*Exercise*
Please print the entries below exactly, from the line with "claims := (beginResume" through the line with "def Obligations.EndOfLockingWakesTheEngine : Prop", including both of those lines and leaving out all others.

*Recorded data*
┌────────

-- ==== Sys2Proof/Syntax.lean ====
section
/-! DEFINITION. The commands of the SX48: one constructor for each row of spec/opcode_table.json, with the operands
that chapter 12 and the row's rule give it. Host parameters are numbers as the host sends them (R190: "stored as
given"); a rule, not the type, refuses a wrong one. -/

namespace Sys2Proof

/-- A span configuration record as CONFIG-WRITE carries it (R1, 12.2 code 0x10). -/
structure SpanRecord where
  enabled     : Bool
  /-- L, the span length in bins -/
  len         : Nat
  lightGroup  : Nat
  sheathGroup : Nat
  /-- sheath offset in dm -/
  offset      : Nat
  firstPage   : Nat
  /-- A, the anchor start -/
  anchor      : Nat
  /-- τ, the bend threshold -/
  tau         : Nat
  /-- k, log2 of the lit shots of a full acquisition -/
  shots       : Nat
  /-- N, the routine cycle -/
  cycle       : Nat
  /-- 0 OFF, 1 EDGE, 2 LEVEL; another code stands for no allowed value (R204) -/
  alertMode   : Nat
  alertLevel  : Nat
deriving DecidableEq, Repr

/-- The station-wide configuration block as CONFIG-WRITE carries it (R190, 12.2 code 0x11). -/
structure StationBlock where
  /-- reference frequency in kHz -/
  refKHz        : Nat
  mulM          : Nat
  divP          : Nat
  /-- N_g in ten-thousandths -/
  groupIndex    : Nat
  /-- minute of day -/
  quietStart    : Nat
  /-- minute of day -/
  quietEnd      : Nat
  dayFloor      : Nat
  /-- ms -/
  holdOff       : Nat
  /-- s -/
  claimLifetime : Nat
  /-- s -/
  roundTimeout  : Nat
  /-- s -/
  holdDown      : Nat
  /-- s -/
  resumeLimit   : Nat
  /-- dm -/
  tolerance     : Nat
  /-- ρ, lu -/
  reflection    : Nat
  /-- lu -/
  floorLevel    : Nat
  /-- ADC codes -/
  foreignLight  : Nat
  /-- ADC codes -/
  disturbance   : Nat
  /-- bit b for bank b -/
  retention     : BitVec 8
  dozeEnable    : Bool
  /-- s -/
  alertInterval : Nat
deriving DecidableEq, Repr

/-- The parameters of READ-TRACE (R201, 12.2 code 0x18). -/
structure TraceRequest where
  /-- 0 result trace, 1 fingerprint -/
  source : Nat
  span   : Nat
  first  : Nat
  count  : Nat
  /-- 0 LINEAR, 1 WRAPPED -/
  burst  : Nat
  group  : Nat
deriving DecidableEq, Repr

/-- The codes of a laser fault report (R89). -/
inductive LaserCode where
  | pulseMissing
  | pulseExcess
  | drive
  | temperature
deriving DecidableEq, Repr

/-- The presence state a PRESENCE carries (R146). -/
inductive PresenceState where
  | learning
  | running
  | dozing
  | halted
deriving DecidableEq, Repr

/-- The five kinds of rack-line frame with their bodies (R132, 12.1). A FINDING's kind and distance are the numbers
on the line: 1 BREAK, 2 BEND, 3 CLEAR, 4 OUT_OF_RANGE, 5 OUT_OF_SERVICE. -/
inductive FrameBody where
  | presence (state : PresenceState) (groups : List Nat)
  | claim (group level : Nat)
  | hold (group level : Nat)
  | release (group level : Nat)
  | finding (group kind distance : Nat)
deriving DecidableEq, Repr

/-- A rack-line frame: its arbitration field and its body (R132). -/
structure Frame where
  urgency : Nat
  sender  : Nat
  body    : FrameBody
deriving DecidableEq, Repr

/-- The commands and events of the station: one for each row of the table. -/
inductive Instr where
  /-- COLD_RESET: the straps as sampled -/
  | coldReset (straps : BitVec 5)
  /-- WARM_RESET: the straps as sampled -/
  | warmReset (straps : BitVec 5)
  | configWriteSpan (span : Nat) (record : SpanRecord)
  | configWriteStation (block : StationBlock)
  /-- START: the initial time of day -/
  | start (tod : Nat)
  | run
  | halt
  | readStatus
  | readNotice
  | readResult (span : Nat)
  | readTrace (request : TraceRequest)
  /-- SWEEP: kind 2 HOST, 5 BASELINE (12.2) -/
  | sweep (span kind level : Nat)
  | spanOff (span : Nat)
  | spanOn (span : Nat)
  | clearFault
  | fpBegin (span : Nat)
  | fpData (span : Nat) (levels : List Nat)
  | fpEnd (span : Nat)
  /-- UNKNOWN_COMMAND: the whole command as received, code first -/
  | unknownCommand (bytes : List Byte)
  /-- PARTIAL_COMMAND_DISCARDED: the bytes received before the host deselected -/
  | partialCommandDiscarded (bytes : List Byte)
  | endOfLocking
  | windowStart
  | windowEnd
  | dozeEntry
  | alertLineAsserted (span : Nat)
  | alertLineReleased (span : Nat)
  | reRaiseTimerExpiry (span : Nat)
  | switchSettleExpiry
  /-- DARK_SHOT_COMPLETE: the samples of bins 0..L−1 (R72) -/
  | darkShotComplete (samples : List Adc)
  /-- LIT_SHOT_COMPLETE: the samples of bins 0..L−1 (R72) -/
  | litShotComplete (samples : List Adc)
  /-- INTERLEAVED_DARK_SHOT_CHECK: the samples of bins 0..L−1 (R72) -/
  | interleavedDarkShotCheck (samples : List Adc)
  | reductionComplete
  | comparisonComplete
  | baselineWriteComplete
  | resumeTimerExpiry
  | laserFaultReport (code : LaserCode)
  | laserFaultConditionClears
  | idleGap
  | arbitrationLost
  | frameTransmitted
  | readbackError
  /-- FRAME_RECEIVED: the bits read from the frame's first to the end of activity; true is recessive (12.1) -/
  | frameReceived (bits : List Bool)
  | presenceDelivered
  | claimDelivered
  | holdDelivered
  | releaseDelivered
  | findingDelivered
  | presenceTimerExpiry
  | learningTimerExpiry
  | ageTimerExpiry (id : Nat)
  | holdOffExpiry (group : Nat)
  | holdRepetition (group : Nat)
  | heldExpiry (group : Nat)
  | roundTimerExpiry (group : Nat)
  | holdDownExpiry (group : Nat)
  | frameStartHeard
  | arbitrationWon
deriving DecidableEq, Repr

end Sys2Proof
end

└────────
┌────────

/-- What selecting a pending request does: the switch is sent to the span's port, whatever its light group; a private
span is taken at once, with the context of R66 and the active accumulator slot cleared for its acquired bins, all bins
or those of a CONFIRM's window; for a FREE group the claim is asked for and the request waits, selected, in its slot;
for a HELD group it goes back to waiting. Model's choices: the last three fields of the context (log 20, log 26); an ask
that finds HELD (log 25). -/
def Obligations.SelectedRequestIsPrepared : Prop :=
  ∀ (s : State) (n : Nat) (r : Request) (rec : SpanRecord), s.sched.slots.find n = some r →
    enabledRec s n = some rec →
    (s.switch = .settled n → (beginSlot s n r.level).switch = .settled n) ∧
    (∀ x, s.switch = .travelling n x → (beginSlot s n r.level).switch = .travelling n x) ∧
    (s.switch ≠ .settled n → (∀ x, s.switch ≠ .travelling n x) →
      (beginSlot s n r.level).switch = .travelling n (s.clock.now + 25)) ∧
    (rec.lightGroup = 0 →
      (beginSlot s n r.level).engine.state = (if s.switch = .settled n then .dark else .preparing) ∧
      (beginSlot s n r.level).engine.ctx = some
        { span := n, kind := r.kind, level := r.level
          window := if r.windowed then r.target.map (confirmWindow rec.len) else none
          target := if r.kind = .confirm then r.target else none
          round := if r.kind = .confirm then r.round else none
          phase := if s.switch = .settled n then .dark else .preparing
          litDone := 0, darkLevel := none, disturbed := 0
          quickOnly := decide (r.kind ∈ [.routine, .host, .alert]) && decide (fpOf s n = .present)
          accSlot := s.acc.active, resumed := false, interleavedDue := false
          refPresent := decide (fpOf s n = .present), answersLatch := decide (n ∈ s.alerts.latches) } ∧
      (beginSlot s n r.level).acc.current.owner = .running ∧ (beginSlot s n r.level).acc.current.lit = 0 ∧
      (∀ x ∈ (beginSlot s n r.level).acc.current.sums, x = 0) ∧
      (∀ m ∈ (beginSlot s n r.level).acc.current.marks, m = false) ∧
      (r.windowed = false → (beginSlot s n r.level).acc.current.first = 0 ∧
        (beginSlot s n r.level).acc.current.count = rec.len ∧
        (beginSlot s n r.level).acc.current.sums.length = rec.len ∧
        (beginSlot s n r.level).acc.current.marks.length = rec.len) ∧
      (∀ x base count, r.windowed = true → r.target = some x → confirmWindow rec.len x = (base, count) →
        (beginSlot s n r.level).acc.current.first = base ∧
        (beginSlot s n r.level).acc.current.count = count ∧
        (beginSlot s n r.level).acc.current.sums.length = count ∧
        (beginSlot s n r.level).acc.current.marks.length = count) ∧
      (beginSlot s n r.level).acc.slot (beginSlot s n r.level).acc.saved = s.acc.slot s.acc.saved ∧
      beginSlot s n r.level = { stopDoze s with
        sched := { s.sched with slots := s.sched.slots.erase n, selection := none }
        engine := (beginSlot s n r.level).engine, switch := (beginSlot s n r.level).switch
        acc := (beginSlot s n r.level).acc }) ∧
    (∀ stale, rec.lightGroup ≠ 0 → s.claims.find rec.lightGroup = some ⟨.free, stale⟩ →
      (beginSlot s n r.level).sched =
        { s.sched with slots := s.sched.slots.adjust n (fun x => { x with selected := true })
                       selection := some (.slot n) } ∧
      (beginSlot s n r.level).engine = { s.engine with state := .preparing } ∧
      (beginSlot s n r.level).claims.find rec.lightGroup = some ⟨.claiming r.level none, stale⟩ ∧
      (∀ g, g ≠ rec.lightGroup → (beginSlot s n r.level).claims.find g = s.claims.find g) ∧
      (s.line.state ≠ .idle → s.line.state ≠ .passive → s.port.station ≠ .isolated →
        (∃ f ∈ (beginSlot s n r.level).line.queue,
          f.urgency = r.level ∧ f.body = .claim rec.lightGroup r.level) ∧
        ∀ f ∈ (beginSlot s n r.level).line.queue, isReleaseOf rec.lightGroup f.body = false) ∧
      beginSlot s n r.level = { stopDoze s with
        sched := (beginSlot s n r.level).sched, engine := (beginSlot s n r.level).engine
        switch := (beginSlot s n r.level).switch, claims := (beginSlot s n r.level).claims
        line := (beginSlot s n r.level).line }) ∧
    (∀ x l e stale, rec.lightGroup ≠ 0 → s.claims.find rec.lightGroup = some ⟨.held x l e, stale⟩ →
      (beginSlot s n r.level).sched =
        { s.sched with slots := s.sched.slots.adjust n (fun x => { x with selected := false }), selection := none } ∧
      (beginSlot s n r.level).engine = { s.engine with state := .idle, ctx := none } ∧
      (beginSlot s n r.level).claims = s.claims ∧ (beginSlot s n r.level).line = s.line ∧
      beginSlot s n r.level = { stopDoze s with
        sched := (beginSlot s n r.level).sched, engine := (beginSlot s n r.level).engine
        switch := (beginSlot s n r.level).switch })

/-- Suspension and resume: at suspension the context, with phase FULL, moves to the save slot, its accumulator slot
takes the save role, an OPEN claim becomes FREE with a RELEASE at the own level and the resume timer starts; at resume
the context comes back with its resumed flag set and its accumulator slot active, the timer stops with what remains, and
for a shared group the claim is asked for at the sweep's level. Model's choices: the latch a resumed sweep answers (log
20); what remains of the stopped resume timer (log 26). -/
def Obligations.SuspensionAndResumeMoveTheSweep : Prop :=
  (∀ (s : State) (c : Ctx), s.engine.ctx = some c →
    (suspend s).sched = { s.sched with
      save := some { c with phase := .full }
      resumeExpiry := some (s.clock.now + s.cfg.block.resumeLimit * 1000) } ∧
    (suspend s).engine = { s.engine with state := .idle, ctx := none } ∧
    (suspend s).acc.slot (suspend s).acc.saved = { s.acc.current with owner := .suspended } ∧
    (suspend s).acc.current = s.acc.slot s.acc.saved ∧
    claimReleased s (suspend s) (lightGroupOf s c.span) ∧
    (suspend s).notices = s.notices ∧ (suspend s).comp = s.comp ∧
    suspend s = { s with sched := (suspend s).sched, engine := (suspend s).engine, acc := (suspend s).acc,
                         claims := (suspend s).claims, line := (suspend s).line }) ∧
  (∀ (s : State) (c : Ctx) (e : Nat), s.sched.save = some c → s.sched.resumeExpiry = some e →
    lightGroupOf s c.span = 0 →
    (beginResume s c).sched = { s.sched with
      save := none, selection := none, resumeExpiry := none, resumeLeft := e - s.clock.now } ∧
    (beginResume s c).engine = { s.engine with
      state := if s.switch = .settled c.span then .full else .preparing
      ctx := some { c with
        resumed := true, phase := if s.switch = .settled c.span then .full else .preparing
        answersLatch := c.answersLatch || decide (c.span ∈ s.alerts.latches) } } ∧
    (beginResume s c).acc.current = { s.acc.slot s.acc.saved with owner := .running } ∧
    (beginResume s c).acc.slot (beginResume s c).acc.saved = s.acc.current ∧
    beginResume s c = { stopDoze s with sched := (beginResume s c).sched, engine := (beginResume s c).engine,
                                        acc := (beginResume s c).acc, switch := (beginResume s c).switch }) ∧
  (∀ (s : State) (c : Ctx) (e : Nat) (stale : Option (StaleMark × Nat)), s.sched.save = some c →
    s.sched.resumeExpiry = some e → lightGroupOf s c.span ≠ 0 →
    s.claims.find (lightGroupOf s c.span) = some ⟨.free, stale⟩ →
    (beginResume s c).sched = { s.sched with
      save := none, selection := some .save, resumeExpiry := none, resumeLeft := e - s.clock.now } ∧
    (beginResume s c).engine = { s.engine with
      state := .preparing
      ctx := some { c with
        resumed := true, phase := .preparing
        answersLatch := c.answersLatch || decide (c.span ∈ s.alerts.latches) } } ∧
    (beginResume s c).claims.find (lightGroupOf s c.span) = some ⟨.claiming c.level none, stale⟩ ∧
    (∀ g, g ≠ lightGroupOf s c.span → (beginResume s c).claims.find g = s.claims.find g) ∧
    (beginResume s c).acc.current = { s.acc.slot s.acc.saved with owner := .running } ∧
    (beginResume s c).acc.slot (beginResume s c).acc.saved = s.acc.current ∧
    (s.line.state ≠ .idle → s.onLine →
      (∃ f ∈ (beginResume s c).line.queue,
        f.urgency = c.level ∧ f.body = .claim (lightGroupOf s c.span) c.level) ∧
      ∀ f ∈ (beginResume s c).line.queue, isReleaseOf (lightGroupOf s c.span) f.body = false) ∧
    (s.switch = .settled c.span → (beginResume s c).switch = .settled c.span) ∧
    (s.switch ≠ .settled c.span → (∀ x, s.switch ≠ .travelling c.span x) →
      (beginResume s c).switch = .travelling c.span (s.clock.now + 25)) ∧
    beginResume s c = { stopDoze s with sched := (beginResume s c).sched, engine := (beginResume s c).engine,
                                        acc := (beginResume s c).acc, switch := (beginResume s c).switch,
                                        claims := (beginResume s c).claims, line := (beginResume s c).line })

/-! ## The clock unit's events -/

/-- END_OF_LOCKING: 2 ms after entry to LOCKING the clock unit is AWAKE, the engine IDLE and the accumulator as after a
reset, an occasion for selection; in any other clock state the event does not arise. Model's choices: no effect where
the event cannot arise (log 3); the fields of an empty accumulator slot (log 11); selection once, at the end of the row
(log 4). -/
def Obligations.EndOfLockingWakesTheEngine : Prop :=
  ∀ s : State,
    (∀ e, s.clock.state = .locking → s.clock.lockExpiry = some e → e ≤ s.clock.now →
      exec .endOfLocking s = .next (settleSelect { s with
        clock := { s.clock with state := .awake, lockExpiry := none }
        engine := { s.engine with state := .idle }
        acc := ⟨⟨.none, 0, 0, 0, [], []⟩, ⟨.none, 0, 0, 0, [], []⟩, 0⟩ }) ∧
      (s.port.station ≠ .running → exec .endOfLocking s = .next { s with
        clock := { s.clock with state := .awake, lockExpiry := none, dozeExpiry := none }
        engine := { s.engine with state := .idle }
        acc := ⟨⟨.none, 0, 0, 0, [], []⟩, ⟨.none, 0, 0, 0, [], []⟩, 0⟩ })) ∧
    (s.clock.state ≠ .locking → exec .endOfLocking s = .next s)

└────────
┌────────

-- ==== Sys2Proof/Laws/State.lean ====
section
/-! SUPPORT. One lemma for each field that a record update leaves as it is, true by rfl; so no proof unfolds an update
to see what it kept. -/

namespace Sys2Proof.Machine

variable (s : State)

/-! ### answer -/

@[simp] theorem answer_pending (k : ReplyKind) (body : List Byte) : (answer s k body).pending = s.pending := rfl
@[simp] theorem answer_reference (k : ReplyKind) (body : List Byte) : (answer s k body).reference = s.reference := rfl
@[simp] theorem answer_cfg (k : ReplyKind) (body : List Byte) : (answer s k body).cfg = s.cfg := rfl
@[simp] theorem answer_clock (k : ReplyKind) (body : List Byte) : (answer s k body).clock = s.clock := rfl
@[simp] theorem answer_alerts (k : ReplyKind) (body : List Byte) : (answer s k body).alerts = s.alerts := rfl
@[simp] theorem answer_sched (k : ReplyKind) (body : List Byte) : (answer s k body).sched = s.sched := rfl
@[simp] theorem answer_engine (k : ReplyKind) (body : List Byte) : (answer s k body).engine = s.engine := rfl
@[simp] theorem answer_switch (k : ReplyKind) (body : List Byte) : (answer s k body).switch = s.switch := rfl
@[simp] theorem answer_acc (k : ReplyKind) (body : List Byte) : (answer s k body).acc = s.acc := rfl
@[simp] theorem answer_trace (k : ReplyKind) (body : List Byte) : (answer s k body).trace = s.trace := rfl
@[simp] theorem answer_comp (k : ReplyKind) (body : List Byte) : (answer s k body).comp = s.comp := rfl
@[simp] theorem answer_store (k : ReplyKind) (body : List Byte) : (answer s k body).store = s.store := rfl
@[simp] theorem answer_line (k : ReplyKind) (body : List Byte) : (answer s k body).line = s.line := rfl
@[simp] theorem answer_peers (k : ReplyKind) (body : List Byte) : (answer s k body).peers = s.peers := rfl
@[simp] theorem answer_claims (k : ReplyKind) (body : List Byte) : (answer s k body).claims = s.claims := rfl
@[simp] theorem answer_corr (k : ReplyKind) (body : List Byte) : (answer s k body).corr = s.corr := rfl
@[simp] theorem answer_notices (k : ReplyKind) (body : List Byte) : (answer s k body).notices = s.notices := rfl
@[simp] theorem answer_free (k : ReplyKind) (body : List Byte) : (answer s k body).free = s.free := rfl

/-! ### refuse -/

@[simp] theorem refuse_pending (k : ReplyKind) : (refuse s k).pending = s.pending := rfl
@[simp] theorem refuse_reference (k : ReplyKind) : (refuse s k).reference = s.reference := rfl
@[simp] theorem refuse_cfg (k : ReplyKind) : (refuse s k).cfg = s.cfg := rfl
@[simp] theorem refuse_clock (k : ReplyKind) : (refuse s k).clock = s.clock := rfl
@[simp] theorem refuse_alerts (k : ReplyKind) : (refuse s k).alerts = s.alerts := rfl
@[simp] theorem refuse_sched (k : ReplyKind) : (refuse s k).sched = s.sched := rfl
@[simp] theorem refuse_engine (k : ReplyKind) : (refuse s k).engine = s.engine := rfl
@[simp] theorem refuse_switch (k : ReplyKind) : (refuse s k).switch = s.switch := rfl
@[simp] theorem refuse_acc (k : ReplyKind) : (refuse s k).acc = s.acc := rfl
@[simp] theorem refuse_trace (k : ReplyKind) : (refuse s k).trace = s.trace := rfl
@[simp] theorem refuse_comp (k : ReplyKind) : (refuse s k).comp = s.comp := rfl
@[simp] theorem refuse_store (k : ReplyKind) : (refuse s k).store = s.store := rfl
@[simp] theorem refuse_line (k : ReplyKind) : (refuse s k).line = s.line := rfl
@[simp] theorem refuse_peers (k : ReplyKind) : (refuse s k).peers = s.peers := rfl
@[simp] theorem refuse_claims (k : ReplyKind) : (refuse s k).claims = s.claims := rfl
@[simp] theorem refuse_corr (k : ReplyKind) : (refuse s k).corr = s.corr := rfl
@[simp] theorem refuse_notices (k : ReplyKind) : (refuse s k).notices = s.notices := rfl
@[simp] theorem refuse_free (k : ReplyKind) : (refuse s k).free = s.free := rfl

└────────

*Response for this exercise*
                                        claims := (beginResume s c).claims, line := (beginResume s c).line })

/-! ## The clock unit's events -/

/-- END_OF_LOCKING: 2 ms after entry to LOCKING the clock unit is AWAKE, the engine IDLE and the accumulator as after a
reset, an occasion for selection; in any other clock state the event does not arise. Model's choices: no effect where
the event cannot arise (log 3); the fields of an empty accumulator slot (log 11); selection once, at the end of the row
(log 4). -/
def Obligations.EndOfLockingWakesTheEngine : Prop :=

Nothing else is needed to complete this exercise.